- WORK REQUIRED -
From the first line to the last, reproduce the records exactly as they appear below.

- RECORDS PROVIDED -
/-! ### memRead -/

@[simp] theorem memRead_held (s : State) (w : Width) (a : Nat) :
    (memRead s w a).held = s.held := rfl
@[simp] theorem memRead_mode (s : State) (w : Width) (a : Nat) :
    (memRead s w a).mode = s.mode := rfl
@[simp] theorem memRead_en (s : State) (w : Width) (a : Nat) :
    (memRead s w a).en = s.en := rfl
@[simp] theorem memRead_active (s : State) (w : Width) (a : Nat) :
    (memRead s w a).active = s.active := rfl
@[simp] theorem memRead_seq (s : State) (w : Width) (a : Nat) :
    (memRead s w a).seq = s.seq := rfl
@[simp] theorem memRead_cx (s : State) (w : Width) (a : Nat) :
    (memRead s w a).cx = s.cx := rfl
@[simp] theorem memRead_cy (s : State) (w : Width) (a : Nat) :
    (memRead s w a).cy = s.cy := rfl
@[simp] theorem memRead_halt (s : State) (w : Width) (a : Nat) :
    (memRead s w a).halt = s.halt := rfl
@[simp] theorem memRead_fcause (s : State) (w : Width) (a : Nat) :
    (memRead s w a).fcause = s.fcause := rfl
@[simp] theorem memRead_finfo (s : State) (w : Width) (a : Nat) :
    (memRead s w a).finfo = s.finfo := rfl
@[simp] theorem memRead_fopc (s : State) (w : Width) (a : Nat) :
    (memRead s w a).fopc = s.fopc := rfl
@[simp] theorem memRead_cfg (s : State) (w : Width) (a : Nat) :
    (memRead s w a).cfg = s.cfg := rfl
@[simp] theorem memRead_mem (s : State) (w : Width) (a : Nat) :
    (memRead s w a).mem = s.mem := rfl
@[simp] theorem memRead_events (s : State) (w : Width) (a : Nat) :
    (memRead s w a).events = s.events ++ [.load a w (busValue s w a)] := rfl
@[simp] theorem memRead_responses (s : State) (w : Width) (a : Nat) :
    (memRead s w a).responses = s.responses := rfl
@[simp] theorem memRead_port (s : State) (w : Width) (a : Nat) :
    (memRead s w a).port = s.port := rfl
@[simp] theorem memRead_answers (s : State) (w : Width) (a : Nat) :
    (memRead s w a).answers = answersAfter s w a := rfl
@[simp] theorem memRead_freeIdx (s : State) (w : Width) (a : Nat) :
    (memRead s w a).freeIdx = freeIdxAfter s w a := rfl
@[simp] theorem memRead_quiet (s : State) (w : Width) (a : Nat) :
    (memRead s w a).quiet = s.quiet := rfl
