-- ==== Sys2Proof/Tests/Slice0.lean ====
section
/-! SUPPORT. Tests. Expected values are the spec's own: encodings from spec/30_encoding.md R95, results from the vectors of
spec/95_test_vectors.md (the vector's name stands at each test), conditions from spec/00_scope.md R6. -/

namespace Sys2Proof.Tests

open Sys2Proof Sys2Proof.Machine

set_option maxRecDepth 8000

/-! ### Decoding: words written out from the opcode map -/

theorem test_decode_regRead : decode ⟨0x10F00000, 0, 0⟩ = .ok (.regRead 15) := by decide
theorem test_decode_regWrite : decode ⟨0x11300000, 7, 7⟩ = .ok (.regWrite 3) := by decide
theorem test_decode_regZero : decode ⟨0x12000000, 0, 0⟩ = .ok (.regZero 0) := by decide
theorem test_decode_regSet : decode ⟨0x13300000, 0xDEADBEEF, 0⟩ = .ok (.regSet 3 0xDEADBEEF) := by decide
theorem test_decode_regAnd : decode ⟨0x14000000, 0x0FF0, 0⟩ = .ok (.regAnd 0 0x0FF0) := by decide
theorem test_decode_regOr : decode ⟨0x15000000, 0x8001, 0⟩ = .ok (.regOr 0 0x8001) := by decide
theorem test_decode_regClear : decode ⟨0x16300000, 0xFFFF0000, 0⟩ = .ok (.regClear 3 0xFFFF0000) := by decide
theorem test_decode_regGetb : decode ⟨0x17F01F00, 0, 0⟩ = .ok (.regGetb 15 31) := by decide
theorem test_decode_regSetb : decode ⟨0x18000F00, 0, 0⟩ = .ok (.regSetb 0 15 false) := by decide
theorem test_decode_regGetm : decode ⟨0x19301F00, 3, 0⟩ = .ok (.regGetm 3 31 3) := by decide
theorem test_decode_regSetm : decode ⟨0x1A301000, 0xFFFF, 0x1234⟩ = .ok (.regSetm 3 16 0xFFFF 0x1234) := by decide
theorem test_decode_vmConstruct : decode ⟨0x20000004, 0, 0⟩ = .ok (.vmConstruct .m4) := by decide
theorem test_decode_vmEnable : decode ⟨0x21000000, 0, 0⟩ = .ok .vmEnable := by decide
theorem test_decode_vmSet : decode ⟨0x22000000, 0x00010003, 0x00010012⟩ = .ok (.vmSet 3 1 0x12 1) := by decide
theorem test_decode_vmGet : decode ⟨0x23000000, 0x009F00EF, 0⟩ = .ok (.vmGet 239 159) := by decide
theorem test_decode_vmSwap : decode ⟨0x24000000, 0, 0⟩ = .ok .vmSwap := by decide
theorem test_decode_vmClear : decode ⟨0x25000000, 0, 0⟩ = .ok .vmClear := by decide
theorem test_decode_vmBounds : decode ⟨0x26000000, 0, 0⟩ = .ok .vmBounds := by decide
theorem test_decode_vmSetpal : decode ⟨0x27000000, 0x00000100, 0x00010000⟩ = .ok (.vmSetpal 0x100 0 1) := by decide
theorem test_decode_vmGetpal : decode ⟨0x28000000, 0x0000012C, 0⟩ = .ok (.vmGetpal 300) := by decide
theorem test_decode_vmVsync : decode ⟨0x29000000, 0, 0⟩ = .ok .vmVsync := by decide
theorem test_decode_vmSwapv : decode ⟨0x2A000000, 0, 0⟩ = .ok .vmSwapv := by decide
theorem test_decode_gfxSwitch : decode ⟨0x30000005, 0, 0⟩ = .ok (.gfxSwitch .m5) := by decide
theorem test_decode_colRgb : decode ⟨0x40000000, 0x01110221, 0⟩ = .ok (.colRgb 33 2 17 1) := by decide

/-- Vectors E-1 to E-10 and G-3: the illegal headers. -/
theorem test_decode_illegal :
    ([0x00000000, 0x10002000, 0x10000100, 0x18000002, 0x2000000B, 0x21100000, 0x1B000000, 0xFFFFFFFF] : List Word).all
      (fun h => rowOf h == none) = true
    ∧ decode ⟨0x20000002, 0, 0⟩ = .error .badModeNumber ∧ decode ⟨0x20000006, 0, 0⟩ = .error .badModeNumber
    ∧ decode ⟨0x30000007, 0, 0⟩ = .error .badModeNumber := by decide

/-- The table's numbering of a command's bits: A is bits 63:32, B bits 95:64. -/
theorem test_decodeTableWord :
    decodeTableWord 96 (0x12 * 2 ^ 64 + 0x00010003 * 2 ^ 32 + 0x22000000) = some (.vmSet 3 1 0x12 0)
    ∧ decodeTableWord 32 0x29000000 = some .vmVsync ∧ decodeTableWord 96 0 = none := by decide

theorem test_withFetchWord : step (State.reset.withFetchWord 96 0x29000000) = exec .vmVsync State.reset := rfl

- YOUR SOLUTION -
/-! ### memRead -/

@[simp] theorem memRead_held (s : State) (w : Width) (a : Nat) :
    (memRead s w a).held = s.held := rfl
@[simp] theorem memRead_mode (s : State) (w : Width) (a : Nat) :
    (memRead s w a).mode = s.mode := rfl
@[simp] theorem memRead_en (s : State) (w : Width) (a : Nat) :
    (memRead s w a).en = s.en := rfl
@[simp] theorem memRead_active (s : State) (w : Width) (a : Nat) :
    (memRead s w a).active = s.active := rfl
@[simp] theorem memRead_seq (s : State) (w : Width) (a : Nat) :
    (memRead s w a).seq = s.seq := rfl
@[simp] theorem memRead_cx (s : State) (w : Width) (a : Nat) :
    (memRead s w a).cx = s.cx := rfl
@[simp] theorem memRead_cy (s : State) (w : Width) (a : Nat) :
    (memRead s w a).cy = s.cy := rfl
@[simp] theorem memRead_halt (s : State) (w : Width) (a : Nat) :
    (memRead s w a).halt = s.halt := rfl
@[simp] theorem memRead_fcause (s : State) (w : Width) (a : Nat) :
    (memRead s w a).fcause = s.fcause := rfl
@[simp] theorem memRead_finfo (s : State) (w : Width) (a : Nat) :
    (memRead s w a).finfo = s.finfo := rfl
@[simp] theorem memRead_fopc (s : State) (w : Width) (a : Nat) :
    (memRead s w a).fopc = s.fopc := rfl
@[simp] theorem memRead_cfg (s : State) (w : Width) (a : Nat) :
    (memRead s w a).cfg = s.cfg := rfl
@[simp] theorem memRead_mem (s : State) (w : Width) (a : Nat) :
    (memRead s w a).mem = s.mem := rfl
@[simp] theorem memRead_events (s : State) (w : Width) (a : Nat) :
    (memRead s w a).events = s.events ++ [.load a w (busValue s w a)] := rfl
@[simp] theorem memRead_responses (s : State) (w : Width) (a : Nat) :
    (memRead s w a).responses = s.responses := rfl
@[simp] theorem memRead_port (s : State) (w : Width) (a : Nat) :
    (memRead s w a).port = s.port := rfl
@[simp] theorem memRead_answers (s : State) (w : Width) (a : Nat) :
    (memRead s w a).answers = answersAfter s w a := rfl
@[simp] theorem memRead_freeIdx (s : State) (w : Width) (a : Nat) :
    (memRead s w a).freeIdx = freeIdxAfter s w a := rfl
@[simp] theorem memRead_quiet (s : State) (w : Width) (a : Nat) :
    (memRead s w a).quiet = s.quiet := rfl
-- ==== Sys2Proof/Tests/Slice0.lean ====
section
/-! SUPPORT. Tests. Expected values are the spec's own: encodings from spec/30_encoding.md R95, results from the vectors of
spec/95_test_vectors.md (the vector's name stands at each test), conditions from spec/00_scope.md R6. -/

namespace Sys2Proof.Tests

open Sys2Proof Sys2Proof.Machine

set_option maxRecDepth 8000

/-! ### Decoding: words written out from the opcode map -/

theorem test_decode_regRead : decode ⟨0x10F00000, 0, 0⟩ = .ok (.regRead 15) := by decide
theorem test_decode_regWrite : decode ⟨0x11300000, 7, 7⟩ = .ok (.regWrite 3) := by decide
theorem test_decode_regZero : decode ⟨0x12000000, 0, 0⟩ = .ok (.regZero 0) := by decide
theorem test_decode_regSet : decode ⟨0x13300000, 0xDEADBEEF, 0⟩ = .ok (.regSet 3 0xDEADBEEF) := by decide
theorem test_decode_regAnd : decode ⟨0x14000000, 0x0FF0, 0⟩ = .ok (.regAnd 0 0x0FF0) := by decide
theorem test_decode_regOr : decode ⟨0x15000000, 0x8001, 0⟩ = .ok (.regOr 0 0x8001) := by decide
theorem test_decode_regClear : decode ⟨0x16300000, 0xFFFF0000, 0⟩ = .ok (.regClear 3 0xFFFF0000) := by decide
theorem test_decode_regGetb : decode ⟨0x17F01F00, 0, 0⟩ = .ok (.regGetb 15 31) := by decide
theorem test_decode_regSetb : decode ⟨0x18000F00, 0, 0⟩ = .ok (.regSetb 0 15 false) := by decide
theorem test_decode_regGetm : decode ⟨0x19301F00, 3, 0⟩ = .ok (.regGetm 3 31 3) := by decide
theorem test_decode_regSetm : decode ⟨0x1A301000, 0xFFFF, 0x1234⟩ = .ok (.regSetm 3 16 0xFFFF 0x1234) := by decide
theorem test_decode_vmConstruct : decode ⟨0x20000004, 0, 0⟩ = .ok (.vmConstruct .m4) := by decide
theorem test_decode_vmEnable : decode ⟨0x21000000, 0, 0⟩ = .ok .vmEnable := by decide
theorem test_decode_vmSet : decode ⟨0x22000000, 0x00010003, 0x00010012⟩ = .ok (.vmSet 3 1 0x12 1) := by decide
theorem test_decode_vmGet : decode ⟨0x23000000, 0x009F00EF, 0⟩ = .ok (.vmGet 239 159) := by decide
theorem test_decode_vmSwap : decode ⟨0x24000000, 0, 0⟩ = .ok .vmSwap := by decide
theorem test_decode_vmClear : decode ⟨0x25000000, 0, 0⟩ = .ok .vmClear := by decide
theorem test_decode_vmBounds : decode ⟨0x26000000, 0, 0⟩ = .ok .vmBounds := by decide
theorem test_decode_vmSetpal : decode ⟨0x27000000, 0x00000100, 0x00010000⟩ = .ok (.vmSetpal 0x100 0 1) := by decide
theorem test_decode_vmGetpal : decode ⟨0x28000000, 0x0000012C, 0⟩ = .ok (.vmGetpal 300) := by decide
theorem test_decode_vmVsync : decode ⟨0x29000000, 0, 0⟩ = .ok .vmVsync := by decide
theorem test_decode_vmSwapv : decode ⟨0x2A000000, 0, 0⟩ = .ok .vmSwapv := by decide
theorem test_decode_gfxSwitch : decode ⟨0x30000005, 0, 0⟩ = .ok (.gfxSwitch .m5) := by decide
theorem test_decode_colRgb : decode ⟨0x40000000, 0x01110221, 0⟩ = .ok (.colRgb 33 2 17 1) := by decide

/-- Vectors E-1 to E-10 and G-3: the illegal headers. -/
theorem test_decode_illegal :
    ([0x00000000, 0x10002000, 0x10000100, 0x18000002, 0x2000000B, 0x21100000, 0x1B000000, 0xFFFFFFFF] : List Word).all
      (fun h => rowOf h == none) = true
    ∧ decode ⟨0x20000002, 0, 0⟩ = .error .badModeNumber ∧ decode ⟨0x20000006, 0, 0⟩ = .error .badModeNumber
    ∧ decode ⟨0x30000007, 0, 0⟩ = .error .badModeNumber := by decide

/-- The table's numbering of a command's bits: A is bits 63:32, B bits 95:64. -/
theorem test_decodeTableWord :
    decodeTableWord 96 (0x12 * 2 ^ 64 + 0x00010003 * 2 ^ 32 + 0x22000000) = some (.vmSet 3 1 0x12 0)
    ∧ decodeTableWord 32 0x29000000 = some .vmVsync ∧ decodeTableWord 96 0 = none := by decide

theorem test_withFetchWord : step (State.reset.withFetchWord 96 0x29000000) = exec .vmVsync State.reset := rfl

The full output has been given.